HIVE stock at four-month high amid historic Bitcoin rally

Yahoo18 hours ago
HIVE stock at four-month high amid historic Bitcoin rally originally appeared on TheStreet.
The HIVE Digital Technologies (Nasdaq: HIVE) stock reached $2.47 on July 11, piggybacking on the phenomenal all-time high (ATH) Bitcoin reached this week.
The stock is at its four-month high, as it last reached $2.52 on Feb. 24.
HIVE Digital is one of the most prominent Bitcoin mining firms in the world. Crypto mining is the process of validating and adding transactions to a blockchain by solving cryptographic problems called hashes.

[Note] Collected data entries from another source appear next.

/-! ### Cycles and accounting (R105, R113 to R115) -/

/-- `k` cycles of a core count in its run and in its wind-down, in its job's engine cycles, and toward every RECLAIM
of the job that has been fetched (R105, R109, R110, R113). -/
def State.spend (s : State) (core k : Nat) : State :=
  let c := s.core core
  match c.job with
  | none => s
  | some ctx =>
    let winding := ((s.job? ctx).map (fun j => j.state == .winding)).getD false
    let s := s.setCore core { c with
      runCycles := c.runCycles + k
      windCycles := if winding then c.windCycles + k else c.windCycles }
    let since := fun (l : List (Nat × List (Nat × Nat))) =>
      l.map (fun r => (r.1, assocSet r.2 core (lookupD r.2 core 0 + k)))
    s.modJob ctx (fun j => { j with
      reclaims := since j.reclaims, watches := since j.watches
      acct := { j.acct with engineCycles := j.acct.engineCycles + k } })

/-- A core spends `n` issue slots and a free number of stalled cycles (log 2). -/
def State.tick (s : State) (core n : Nat) : State :=
  let k := s.fresh
  k.2.spend core (n + k.1)

/-- cut_grace of a Slate in cycles (R89). -/
def Slate.grace (s : Slate) : Nat := if s.cutGrace = 0 then 24000000 else s.cutGrace

/-- Updates the cycle count that a job's status register shows (R421). -/
def State.showJob (s : State) (ctx : Nat) : State :=
  s.modJob ctx (fun j => { j with shown := j.acct.engineCycles })

/-- Changes the accounting of a job. -/
def State.charge (s : State) (ctx : Nat) (f : Acct → Acct) : State :=
  s.modJob ctx (fun j => { j with acct := f j.acct })

/-- The accounting record (R115). Fields wider than their place are cut to it. -/
def acctRecord (j : Job) : List Byte :=
  let e := if j.state = .ended then j.ended else {}
  leBytes 8 j.handle ++ leBytes 8 j.slate.clientId ++ leBytes 1 e.cause ++ leBytes 1 e.faultCause ++
  leBytes 2 e.status.code ++ leBytes 4 j.acct.runs ++ leBytes 8 j.acct.engineCycles ++
  leBytes 8 (j.acct.engineCycles * 5 / 12) ++ leBytes 8 j.acct.overrunCycles ++
  leBytes 8 j.acct.t0Bytes ++ leBytes 8 j.acct.t1Bytes ++ leBytes 8 j.acct.t2Bytes ++
  leBytes 8 j.acct.t3Bytes ++ leBytes 8 j.acct.hostLinkBytes ++ leBytes 8 j.acct.spoolBytes ++
  leBytes 8 (j.acct.energyUj / 1000) ++ leBytes 4 j.acct.answered ++ leBytes 4 j.acct.cuts ++
  leBytes 4 j.acct.overrunEvents ++ List.replicate 12 0

/-! ### Wipes (R84, R186) and releases -/

/-- Forgets requests of a core: each response that may still come, one per attempt, is discarded, but counts in the
spool_bytes of the core's job (R355, R357). -/
def State.forget (s : State) (core : Nat) (gone : RemoteReq → Bool) : State :=
  let out := s.spool.requests.filter gone
  let late := match (s.core core).job.bind s.job? with
    | some j => out.flatMap (fun r => List.replicate (r.attempts - b2n r.got.isSome) (r.id, j.handle))
    | none => []
  { s with spool := { s.spool with
      requests := s.spool.requests.filter (fun r => !gone r)
      answered := s.spool.answered ++ late } }

/-- Discards the outstanding remote requests of a core, and their frames that still wait to go out (R355, R373). -/
def State.dropRemote (s : State) (core : Nat) : State :=
  let s := s.forget core (fun r => r.core == core)
  { s with spool := { s.spool with
      ports := s.spool.ports.map (fun p => { p with out := p.out.filter (fun o => o.1 != core) }) } }

/-- Discards the outstanding remote requests of one transfer slot of a core. -/
def State.dropSlot (s : State) (core slot : Nat) : State := s.forget core (fun r => r.core == core && r.slot == slot)

/-- A core wipe (R84), with the tables and program store of R186: its counters are folded first (R425),
and everything but its place in the module, its fault count and its exact samples returns to zero. -/
def State.wipeCore (s : State) (n : Nat) : State :=
  let s := (s.foldBlock n).dropRemote n
  let c := s.core n
  (s.setCore n
    { pod := c.pod, faultCount := c.faultCount, sampled := c.sampled, exact := c.exact }).t1Forget (spillOwner n)

/-- A core stops working for its job: its open work and transfers are abandoned, but for one that FAILED, which the
mover context goes on recording (R139). -/
def State.freeCore (s : State) (n : Nat) : State :=
  (s.dropRemote n).modCore n (fun c =>
    { c with job := none, hold := none, xfers := c.xfers.filter (fun p => p.2.state == .failed), tiles := [],
             opening := none, sweeps := [], run := none, spilling := 0, seek := none, tag := none })

/-- Every core of a job is released and its references with them (R125). Pages of a window that closes because its
job yields or ends get no stamp: they have not been left by a move of the cursor (DESIGN CHOICE, log 68). -/
def State.freeCores (s : State) (ctx : Nat) : State :=
  match s.job? ctx with
  | none => s
  | some j =>
    let s := j.cores.foldl State.freeCore s
    (s.modJob ctx (fun j => { j with cores := [] })).settlePages

/-! ### The end of a job (R96, R110 to R112, R199) -/

/-- How the requests of an ended job complete: a failure by its status, cause and place, any other end
by NOT_BOUND (R112, R199). -/
def requestVerdict (e : JobEnd) (pc : Nat) : Verdict :=
  if e.cause = 4 then { status := e.status, result0 := e.faultCause, result1 := pc }
  else { status := .notBound }

/-- Completes several commands alike. -/
def State.completeAll (s : State) (us : List Nat) (v : Verdict) : State :=
  us.foldl (fun s u => s.complete u v) s

/-- Completes END_JOB commands of an ended job: the first collects it with its accounting record and
frees the context, any other finds the handle gone (R91, R111). -/
def State.collect (s : State) (ctx : Nat) : State :=
  match s.job? ctx with
  | none => s
  | some j =>
    match j.endJobs with
    | [] => s
    | u :: rest =>
      let s := { s with jobs := s.jobs.filter (fun x => x.ctx != ctx) }
      let s := s.complete u { status := .ok, payload := acctRecord j }
      (s.completeAll rest { status := .notBound }).releaseIdents

/-- Ends a job: requests, RECLAIMs, END_JOBs and an unstarted SUBMIT_JOB complete, and everything but
the context and the record is released (R96, R110 to R112, R60). -/
def State.endJob (s : State) (ctx : Nat) (e : JobEnd) (pc : Nat) : State :=
  match s.job? ctx with
  | none => s
  | some j =>
    if j.state = .ended then s
    else
      let forced := if e.cause = 3 then 1 else 0
      let s := s.freeCores ctx
      let s := s.modJob ctx (fun j => { j with
        state := .ended, ended := e, faultPc := pc, pendingReqs := [], batch := [], detached := [],
        leaving := [], reclaims := [], watches := [], submit := none, lastCut := none, prevCut := none,
        program := [], writable := [], window := false, region := false, idleWait := false })
      let s := s.showJob ctx
      let s : State := { s with spool := { s.spool with
        answered := s.spool.answered.filter (fun a => a.2 != j.handle) } }
      let s := s.completeAll (j.pendingReqs ++ j.batch.map (fun b => b.uid)) (requestVerdict e pc)
      let s := j.reclaims.foldl (fun s r =>
        let spent := (r.2.map (fun h => h.2)).foldl Nat.max 0
        s.complete r.1 { status := .ok, result0 := spent, result1 := forced }) s
      let s := match j.submit with
        | some u => s.complete u { status := .ok, result0 := j.handle, result1 := 1 }
        | none => s
      (s.collect ctx).releaseIdents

On July 10, the firm announced it has surpassed a $250 million annualized run rate revenue. It has also surpassed 12 exahash per second (EH/s) of global Bitcoin mining hashrate, twice its output at the beginning of 2025.
Hashrate measures how fast a miner executes cryptographic functions to solve blocks in a chain. It is calculated in terms of hashes per second, i.e., the number of hash operations executed per second.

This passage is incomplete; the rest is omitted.